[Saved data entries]
╔══

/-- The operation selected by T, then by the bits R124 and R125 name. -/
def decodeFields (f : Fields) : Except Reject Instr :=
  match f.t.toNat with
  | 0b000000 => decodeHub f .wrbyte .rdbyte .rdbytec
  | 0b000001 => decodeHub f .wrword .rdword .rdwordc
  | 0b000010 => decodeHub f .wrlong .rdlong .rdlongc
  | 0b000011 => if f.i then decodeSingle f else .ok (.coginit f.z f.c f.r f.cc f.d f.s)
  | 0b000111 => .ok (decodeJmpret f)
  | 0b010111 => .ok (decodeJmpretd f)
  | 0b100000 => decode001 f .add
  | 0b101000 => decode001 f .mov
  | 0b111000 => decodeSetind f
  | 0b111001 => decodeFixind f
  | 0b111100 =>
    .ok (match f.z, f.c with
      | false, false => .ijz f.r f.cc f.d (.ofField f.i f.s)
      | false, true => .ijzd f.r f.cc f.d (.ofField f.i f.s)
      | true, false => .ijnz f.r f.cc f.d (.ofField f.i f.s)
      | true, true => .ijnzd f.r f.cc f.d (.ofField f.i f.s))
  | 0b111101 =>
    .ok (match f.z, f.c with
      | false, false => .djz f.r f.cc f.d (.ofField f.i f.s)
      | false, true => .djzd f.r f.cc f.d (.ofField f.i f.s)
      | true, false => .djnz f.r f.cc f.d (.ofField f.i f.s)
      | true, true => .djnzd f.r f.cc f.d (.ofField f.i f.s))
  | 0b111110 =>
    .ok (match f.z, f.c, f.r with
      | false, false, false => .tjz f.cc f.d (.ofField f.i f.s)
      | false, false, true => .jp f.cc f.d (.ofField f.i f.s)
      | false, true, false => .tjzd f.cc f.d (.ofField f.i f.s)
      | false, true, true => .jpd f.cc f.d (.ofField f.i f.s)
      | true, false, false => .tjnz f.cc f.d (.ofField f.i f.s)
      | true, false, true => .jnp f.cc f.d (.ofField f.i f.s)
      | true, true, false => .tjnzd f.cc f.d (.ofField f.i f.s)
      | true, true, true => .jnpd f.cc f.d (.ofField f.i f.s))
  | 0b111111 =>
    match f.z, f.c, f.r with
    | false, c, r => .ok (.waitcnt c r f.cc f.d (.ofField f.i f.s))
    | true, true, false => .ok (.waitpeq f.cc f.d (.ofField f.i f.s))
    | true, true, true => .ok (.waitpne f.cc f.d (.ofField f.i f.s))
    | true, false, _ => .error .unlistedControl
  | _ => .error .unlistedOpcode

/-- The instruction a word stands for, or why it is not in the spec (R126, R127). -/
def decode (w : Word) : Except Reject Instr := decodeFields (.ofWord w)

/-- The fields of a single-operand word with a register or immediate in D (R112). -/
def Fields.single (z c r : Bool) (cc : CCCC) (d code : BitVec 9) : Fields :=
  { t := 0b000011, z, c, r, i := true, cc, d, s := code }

╚══

> **TASK DESCRIPTION**
Output all the lines above, matching them word for word.

> **SOLUTION TO THE EXERCISE**
/-- The operation selected by T, then by the bits R124 and R125 name. -/
def decodeFields (f : Fields) : Except Reject Instr :=
  match f.t.toNat with
  | 0b000000 => decodeHub f .wrbyte .rdbyte .rdbytec
  | 0b000001 => decodeHub f .wrword .rdword .rdwordc
  | 0b000010 => decodeHub f .wrlong .rdlong .rdlongc
  | 0b000011 => if f.i then decodeSingle f else .ok (.coginit f.z f.c f.r f.cc f.d f.s)
  | 0b000111 => .ok (decodeJmpret f)
  | 0b010111 => .ok (decodeJmpretd f)
  | 0b100000 => decode001 f .add
  | 0b101000 => decode001 f .mov
  | 0b111000 => decodeSetind f
  | 0b111001 => decodeFixind f
  | 0b111100 =>
    .ok (match f.z, f.c with
      | false, false => .ijz f.r f.cc f.d (.ofField f.i f.s)
      | false, true => .ijzd f.r f.cc f.d (.ofField f.i f.s)
      | true, false => .ijnz f.r f.cc f.d (.ofField f.i f.s)
      | true, true => .ijnzd f.r f.cc f.d (.ofField f.i f.s))
  | 0b111101 =>
    .ok (match f.z, f.c with
      | false, false => .djz f.r f.cc f.d (.ofField f.i f.s)
      | false, true => .djzd f.r f.cc f.d (.ofField f.i f.s)
      | true, false => .djnz f.r f.cc f.d (.ofField f.i f.s)
      | true, true => .djnzd f.r f.cc f.d (.ofField f.i f.s))
  | 0b111110 =>
    .ok (match f.z, f.c, f.r with
      | false, false, false => .tjz f.cc f.d (.ofField f.i f.s)
      | false, false, true => .jp f.cc f.d (.ofField f.i f.s)
      | false, true, false => .tjzd f.cc f.d (.ofField f.i f.s)
      | false, true, true => .jpd f.cc f.d (.ofField f.i f.s)
      | true, false, false => .tjnz f.cc f.d (.ofField f.i f.s)
      | true, false, true => .jnp f.cc f.d (.ofField f.i f.s)
      | true, true, false => .tjnzd f.cc f.d (.ofField f.i f.s)
      | true, true, true => .jnpd f.cc f.d (.ofField f.i f.s))
  | 0b111111 =>
    match f.z, f.c, f.r with
    | false, c, r => .ok (.waitcnt c r f.cc f.d (.ofField f.i f.s))
    | true, true, false => .ok (.waitpeq f.cc f.d (.ofField f.i f.s))
    | true, true, true => .ok (.waitpne f.cc f.d (.ofField f.i f.s))
    | true, false, _ => .error .unlistedControl
  | _ => .error .unlistedOpcode

/-- The instruction a word stands for, or why it is not in the spec (R126, R127). -/
def decode (w : Word) : Except Reject Instr := decodeFields (.ofWord w)

/-- The fields of a single-operand word with a register or immediate in D (R112). -/
def Fields.single (z c r : Bool) (cc : CCCC) (d code : BitVec 9) : Fields :=
  { t := 0b000011, z, c, r, i := true, cc, d, s := code }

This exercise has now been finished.